BEGIN SUPPLIED ENTRIES
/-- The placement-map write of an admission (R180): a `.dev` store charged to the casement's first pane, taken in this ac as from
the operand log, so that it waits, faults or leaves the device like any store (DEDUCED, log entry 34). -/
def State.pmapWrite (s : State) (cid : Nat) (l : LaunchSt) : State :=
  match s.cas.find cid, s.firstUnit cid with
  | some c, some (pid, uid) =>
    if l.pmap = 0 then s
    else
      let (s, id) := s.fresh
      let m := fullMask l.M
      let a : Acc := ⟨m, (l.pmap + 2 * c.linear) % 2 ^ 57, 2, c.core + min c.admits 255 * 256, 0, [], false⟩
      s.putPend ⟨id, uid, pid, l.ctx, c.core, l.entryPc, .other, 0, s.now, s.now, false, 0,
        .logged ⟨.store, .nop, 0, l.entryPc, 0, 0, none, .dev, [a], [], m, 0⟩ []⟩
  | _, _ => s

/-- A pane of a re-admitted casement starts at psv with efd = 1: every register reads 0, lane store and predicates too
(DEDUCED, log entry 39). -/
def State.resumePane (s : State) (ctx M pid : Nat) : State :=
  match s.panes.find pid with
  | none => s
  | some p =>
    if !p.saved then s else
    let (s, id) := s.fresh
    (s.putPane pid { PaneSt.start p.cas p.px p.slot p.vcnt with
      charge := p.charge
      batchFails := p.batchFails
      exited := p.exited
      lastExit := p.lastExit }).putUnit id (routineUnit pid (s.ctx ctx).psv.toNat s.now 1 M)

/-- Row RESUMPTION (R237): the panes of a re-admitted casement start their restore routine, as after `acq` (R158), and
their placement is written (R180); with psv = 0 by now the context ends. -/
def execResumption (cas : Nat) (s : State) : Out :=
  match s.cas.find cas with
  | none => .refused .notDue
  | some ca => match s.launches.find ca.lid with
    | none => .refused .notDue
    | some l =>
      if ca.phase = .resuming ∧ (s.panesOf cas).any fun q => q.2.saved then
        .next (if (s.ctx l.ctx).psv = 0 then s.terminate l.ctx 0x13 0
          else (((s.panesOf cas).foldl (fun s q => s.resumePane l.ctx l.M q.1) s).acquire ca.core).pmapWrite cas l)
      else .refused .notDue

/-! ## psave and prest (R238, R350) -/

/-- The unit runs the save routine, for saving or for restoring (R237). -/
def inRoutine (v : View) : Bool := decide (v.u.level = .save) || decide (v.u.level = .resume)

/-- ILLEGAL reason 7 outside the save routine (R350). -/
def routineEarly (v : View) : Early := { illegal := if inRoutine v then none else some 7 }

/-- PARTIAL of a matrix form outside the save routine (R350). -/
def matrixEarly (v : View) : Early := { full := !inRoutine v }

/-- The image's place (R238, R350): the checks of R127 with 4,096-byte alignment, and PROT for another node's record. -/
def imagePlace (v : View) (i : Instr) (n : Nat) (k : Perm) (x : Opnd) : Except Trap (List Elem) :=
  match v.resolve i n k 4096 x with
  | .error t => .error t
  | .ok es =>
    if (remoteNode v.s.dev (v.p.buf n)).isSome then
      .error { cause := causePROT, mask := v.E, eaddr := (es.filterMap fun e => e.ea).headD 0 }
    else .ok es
END SUPPLIED ENTRIES
- _REQUIREMENT_:
Return only the part of the records above that opens with the line containing "let m := fullMask l.M" and closes with the line containing "charge := p.charge", ends included.

- _RESPONSE BELOW_:
      let m := fullMask l.M
      let a : Acc := ⟨m, (l.pmap + 2 * c.linear) % 2 ^ 57, 2, c.core + min c.admits 255 * 256, 0, [], false⟩
      s.putPend ⟨id, uid, pid, l.ctx, c.core, l.entryPc, .other, 0, s.now, s.now, false, 0,
        .logged ⟨.store, .nop, 0, l.entryPc, 0, 0, none, .dev, [a], [], m, 0⟩ []⟩
  | _, _ => s

/-- A pane of a re-admitted casement starts at psv with efd = 1: every register reads 0, lane store and predicates too
(DEDUCED, log entry 39). -/
def State.resumePane (s : State) (ctx M pid : Nat) : State :=
  match s.panes.find pid with
  | none => s
  | some p =>
    if !p.saved then s else
    let (s, id) := s.fresh
    (s.putPane pid { PaneSt.start p.cas p.px p.slot p.vcnt with
      charge := p.charge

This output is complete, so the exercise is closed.